■ **Exercise objective**
In the entries below, find the line with "(c.gen ≠ r.gen" and the line with "(∀ t ∈ c.tiles, (u.tile"; give again those lines and every line between them, exactly.

■ **Data for processing**
━━━━
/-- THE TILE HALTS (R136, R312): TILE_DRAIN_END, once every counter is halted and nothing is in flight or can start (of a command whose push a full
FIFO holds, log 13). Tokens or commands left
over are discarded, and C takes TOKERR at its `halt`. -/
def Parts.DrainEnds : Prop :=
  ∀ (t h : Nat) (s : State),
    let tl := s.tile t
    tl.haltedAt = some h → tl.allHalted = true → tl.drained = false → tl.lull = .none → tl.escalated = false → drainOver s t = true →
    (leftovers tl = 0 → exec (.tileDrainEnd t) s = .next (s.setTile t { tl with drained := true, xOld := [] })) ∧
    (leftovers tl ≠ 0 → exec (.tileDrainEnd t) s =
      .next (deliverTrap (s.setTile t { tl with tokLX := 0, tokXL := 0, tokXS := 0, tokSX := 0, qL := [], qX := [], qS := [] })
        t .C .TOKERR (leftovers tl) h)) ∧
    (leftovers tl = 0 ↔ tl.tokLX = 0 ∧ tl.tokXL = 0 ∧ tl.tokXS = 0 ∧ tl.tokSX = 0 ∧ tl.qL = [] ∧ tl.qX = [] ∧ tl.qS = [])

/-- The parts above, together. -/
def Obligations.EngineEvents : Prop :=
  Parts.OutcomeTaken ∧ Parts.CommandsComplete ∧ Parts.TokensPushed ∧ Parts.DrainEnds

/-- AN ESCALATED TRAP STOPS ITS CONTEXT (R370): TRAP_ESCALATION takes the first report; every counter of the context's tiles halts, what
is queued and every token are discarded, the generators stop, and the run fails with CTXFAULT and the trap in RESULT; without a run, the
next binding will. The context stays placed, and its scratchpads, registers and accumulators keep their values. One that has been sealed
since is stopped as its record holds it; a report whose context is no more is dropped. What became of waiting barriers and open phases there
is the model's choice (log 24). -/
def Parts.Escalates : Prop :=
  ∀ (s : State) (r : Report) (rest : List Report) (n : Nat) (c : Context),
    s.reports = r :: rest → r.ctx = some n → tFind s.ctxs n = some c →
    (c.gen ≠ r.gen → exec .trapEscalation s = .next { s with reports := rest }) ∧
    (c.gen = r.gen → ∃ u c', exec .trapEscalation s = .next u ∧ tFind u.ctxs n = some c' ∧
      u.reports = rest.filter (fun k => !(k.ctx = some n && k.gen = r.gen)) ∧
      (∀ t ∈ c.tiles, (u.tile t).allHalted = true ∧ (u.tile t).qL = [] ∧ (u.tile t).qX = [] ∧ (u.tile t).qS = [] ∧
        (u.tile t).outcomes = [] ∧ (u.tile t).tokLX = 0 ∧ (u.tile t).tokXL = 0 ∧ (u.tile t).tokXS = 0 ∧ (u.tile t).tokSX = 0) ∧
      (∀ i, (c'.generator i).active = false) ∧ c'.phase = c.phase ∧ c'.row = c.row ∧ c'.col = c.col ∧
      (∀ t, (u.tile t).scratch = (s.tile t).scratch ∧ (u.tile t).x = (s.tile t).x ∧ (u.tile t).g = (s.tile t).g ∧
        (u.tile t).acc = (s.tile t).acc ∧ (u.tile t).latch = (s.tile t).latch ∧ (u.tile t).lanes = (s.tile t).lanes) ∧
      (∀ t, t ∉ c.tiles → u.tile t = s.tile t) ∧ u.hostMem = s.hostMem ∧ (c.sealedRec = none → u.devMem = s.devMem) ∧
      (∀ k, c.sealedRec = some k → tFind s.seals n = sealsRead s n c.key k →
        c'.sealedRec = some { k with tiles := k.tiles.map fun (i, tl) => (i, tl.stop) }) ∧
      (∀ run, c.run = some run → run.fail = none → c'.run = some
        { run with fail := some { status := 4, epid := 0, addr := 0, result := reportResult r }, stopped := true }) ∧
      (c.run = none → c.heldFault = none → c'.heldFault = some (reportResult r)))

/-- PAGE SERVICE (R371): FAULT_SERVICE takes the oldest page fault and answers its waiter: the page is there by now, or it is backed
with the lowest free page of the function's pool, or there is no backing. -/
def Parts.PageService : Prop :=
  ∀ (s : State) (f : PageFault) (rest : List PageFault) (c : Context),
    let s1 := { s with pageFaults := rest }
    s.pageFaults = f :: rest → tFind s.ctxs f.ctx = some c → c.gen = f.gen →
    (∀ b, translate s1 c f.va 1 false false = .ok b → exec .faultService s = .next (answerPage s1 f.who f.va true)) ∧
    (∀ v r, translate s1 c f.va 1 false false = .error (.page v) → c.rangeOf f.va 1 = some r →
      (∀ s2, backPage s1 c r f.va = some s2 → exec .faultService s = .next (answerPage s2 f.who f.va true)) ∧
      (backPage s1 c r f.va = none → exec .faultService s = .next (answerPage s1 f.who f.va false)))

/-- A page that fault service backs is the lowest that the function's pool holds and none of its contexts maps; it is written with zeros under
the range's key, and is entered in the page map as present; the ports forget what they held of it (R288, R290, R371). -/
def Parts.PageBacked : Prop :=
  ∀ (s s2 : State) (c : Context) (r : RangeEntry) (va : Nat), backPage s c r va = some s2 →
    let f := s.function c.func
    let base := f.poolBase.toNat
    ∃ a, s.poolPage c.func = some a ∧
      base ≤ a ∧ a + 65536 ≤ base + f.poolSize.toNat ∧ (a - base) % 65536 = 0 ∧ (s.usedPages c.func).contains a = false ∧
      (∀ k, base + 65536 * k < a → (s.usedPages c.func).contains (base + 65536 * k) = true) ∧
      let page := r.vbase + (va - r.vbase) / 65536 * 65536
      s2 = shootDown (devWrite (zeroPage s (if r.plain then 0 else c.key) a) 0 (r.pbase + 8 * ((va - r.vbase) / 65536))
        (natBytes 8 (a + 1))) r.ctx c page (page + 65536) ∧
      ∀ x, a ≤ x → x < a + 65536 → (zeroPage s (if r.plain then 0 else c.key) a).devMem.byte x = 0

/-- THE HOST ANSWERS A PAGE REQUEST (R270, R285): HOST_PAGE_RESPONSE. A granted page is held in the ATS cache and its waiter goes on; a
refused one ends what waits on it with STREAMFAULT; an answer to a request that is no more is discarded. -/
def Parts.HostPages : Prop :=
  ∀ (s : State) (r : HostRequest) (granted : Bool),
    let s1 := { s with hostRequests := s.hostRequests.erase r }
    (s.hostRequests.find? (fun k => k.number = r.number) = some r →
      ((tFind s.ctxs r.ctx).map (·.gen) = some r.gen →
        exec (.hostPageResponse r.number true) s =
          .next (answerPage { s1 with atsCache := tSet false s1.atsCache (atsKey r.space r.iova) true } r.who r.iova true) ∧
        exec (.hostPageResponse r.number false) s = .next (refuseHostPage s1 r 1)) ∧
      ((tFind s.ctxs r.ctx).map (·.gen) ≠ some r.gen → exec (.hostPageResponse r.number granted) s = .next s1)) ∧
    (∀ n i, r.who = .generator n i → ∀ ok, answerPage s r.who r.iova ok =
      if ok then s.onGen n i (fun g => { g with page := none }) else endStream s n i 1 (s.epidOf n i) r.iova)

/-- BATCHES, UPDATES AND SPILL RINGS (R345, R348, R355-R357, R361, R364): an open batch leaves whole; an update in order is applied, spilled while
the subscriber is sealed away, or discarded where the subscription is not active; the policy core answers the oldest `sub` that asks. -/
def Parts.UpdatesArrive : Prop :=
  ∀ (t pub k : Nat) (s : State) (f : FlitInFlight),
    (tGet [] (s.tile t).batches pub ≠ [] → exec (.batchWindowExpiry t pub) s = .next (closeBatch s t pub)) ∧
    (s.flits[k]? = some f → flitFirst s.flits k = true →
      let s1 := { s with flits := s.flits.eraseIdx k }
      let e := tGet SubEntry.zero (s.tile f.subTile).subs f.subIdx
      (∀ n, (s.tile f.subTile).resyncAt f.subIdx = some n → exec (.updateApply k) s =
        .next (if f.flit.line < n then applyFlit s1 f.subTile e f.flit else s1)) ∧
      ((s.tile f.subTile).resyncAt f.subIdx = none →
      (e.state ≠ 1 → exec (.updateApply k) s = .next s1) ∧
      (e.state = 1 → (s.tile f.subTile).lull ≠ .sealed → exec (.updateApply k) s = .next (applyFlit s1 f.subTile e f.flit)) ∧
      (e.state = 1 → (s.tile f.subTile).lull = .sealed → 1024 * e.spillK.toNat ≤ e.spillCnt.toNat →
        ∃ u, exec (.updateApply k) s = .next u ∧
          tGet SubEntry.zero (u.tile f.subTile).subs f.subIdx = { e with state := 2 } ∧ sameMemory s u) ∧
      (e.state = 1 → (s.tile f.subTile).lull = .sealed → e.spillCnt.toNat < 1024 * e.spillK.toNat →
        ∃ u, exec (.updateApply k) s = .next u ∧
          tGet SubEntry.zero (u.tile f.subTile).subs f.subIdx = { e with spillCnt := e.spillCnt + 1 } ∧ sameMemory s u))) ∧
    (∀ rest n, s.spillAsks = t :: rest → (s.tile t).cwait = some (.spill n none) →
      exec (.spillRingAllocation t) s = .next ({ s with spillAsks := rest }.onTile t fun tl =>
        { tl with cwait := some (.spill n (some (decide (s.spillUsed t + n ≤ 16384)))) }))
━━━━
■ **Result of the exercise**
    (c.gen ≠ r.gen → exec .trapEscalation s = .next { s with reports := rest }) ∧
    (c.gen = r.gen → ∃ u c', exec .trapEscalation s = .next u ∧ tFind u.ctxs n = some c' ∧
      u.reports = rest.filter (fun k => !(k.ctx = some n && k.gen = r.gen)) ∧
      (∀ t ∈ c.tiles, (u.tile t).allHalted = true ∧ (u.tile t).qL = [] ∧ (u.tile t).qX = [] ∧ (u.tile t).qS = [] ∧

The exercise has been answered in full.